#### [Directions for this task]
Every line holding the word "twist" should be copied from the material.

#### [Data extract]

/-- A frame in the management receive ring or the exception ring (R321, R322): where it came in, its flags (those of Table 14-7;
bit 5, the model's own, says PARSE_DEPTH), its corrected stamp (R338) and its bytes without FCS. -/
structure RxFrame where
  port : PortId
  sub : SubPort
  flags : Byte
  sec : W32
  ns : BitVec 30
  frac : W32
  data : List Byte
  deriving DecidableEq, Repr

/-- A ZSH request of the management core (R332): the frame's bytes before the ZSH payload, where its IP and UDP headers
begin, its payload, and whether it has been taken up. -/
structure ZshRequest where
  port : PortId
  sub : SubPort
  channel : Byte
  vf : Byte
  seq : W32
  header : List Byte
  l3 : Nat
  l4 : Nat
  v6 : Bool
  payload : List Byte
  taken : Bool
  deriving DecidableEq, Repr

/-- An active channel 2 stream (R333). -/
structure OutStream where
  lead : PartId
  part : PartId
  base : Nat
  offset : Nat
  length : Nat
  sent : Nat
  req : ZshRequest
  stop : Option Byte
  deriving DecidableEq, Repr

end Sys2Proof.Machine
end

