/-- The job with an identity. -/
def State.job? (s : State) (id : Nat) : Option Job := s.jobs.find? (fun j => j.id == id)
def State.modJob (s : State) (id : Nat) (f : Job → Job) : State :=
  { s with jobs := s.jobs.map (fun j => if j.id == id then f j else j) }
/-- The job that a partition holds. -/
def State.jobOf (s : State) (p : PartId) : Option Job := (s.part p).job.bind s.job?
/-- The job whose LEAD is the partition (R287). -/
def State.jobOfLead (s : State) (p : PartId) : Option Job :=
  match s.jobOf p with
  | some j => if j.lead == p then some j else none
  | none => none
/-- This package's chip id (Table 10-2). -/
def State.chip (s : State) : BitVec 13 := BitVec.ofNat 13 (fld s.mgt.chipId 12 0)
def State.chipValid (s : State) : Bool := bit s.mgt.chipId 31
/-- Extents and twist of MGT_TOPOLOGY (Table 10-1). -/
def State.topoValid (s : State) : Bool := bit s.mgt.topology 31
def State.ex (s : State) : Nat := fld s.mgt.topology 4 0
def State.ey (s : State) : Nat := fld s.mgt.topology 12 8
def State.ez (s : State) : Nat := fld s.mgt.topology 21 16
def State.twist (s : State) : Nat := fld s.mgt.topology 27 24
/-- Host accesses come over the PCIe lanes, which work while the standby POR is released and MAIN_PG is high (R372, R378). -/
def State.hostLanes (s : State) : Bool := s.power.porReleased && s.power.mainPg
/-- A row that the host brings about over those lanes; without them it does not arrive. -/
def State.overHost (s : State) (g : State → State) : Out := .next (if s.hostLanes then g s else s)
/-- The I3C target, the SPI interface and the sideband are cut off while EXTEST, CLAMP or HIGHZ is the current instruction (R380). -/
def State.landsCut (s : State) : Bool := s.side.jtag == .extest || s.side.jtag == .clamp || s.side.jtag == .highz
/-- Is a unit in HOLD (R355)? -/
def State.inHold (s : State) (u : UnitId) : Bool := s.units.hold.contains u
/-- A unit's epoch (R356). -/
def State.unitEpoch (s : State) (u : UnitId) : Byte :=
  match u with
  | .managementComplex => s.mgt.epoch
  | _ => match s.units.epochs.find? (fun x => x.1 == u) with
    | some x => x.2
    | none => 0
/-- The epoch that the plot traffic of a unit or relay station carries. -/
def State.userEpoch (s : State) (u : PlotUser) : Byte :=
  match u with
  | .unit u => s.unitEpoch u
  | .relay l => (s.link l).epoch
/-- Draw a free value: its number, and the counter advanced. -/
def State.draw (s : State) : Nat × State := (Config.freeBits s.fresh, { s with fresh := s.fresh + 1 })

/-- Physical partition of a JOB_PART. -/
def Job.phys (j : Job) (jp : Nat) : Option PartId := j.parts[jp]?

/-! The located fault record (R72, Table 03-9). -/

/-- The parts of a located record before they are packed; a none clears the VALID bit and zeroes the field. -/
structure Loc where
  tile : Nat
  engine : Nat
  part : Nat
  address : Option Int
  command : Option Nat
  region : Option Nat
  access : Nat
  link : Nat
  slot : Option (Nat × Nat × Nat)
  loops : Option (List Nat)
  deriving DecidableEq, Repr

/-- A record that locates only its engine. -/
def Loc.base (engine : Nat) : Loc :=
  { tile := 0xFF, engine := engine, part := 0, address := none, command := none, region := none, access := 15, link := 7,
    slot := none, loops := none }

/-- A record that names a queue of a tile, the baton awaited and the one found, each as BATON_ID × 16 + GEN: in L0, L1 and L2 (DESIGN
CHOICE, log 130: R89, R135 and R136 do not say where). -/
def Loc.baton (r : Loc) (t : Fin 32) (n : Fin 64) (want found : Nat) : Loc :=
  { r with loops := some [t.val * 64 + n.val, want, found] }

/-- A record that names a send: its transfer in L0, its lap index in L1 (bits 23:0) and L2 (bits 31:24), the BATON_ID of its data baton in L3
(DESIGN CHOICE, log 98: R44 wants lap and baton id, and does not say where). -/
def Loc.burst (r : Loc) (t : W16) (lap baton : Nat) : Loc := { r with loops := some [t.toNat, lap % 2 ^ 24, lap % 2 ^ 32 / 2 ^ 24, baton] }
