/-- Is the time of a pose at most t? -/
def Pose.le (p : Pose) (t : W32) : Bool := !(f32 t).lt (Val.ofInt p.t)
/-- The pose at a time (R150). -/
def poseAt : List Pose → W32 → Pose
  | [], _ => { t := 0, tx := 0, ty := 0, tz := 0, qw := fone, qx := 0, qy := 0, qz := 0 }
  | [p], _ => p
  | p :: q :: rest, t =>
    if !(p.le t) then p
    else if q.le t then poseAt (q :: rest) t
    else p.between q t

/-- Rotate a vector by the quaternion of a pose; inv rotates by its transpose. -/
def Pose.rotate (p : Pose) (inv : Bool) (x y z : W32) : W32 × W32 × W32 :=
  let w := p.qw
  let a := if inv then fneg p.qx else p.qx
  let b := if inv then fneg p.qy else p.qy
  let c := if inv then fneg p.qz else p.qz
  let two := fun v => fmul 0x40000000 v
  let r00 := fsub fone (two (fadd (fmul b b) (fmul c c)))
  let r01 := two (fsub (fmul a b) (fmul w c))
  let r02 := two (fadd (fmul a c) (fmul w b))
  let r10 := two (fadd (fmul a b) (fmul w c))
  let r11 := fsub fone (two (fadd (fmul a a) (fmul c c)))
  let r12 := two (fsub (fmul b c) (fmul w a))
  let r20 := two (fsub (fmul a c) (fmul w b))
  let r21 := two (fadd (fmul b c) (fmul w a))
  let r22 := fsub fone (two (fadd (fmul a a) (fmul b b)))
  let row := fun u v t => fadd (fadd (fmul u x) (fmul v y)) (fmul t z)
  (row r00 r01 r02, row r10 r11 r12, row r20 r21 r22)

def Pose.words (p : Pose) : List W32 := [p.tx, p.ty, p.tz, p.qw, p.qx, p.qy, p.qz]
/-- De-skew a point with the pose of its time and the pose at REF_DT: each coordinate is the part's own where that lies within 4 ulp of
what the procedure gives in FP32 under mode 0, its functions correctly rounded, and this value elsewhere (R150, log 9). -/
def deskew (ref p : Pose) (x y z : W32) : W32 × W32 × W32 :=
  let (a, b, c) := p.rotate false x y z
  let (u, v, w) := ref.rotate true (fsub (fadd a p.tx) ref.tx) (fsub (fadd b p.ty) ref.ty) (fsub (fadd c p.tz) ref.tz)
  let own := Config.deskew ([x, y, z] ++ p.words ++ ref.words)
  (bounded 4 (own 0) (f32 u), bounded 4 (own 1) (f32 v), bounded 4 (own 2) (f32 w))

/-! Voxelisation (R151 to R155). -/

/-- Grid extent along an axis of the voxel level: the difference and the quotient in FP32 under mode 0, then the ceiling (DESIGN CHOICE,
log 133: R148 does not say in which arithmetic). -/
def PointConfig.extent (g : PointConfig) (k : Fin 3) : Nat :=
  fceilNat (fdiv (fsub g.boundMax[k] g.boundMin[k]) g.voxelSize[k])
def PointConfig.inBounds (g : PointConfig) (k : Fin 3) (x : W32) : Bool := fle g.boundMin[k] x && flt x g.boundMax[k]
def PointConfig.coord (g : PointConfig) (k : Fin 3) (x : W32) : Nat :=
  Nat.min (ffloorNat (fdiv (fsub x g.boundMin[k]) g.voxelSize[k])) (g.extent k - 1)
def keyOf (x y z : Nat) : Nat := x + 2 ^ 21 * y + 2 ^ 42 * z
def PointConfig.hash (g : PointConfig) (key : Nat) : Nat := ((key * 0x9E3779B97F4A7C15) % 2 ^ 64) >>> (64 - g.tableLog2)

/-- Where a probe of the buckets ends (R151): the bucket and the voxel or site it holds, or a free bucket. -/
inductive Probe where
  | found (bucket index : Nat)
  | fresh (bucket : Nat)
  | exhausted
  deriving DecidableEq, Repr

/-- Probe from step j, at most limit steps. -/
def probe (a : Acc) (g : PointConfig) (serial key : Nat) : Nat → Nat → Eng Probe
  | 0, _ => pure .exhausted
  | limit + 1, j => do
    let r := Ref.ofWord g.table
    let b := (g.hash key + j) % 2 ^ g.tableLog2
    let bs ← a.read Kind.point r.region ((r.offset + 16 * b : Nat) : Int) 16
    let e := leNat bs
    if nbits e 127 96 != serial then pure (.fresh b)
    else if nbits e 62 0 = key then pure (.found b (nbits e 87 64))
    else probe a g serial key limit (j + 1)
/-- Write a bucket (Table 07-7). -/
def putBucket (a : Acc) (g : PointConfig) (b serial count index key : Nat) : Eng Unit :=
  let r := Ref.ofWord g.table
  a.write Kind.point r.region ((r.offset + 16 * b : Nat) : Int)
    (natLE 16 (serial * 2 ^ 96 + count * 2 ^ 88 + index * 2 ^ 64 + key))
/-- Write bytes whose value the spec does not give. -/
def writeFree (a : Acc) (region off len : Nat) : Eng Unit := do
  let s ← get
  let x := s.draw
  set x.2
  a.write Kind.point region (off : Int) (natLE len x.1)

#### [Expected answer]
/-- Extents and twist of MGT_TOPOLOGY (Table 10-1). -/
def State.twist (s : State) : Nat := fld s.mgt.topology 27 24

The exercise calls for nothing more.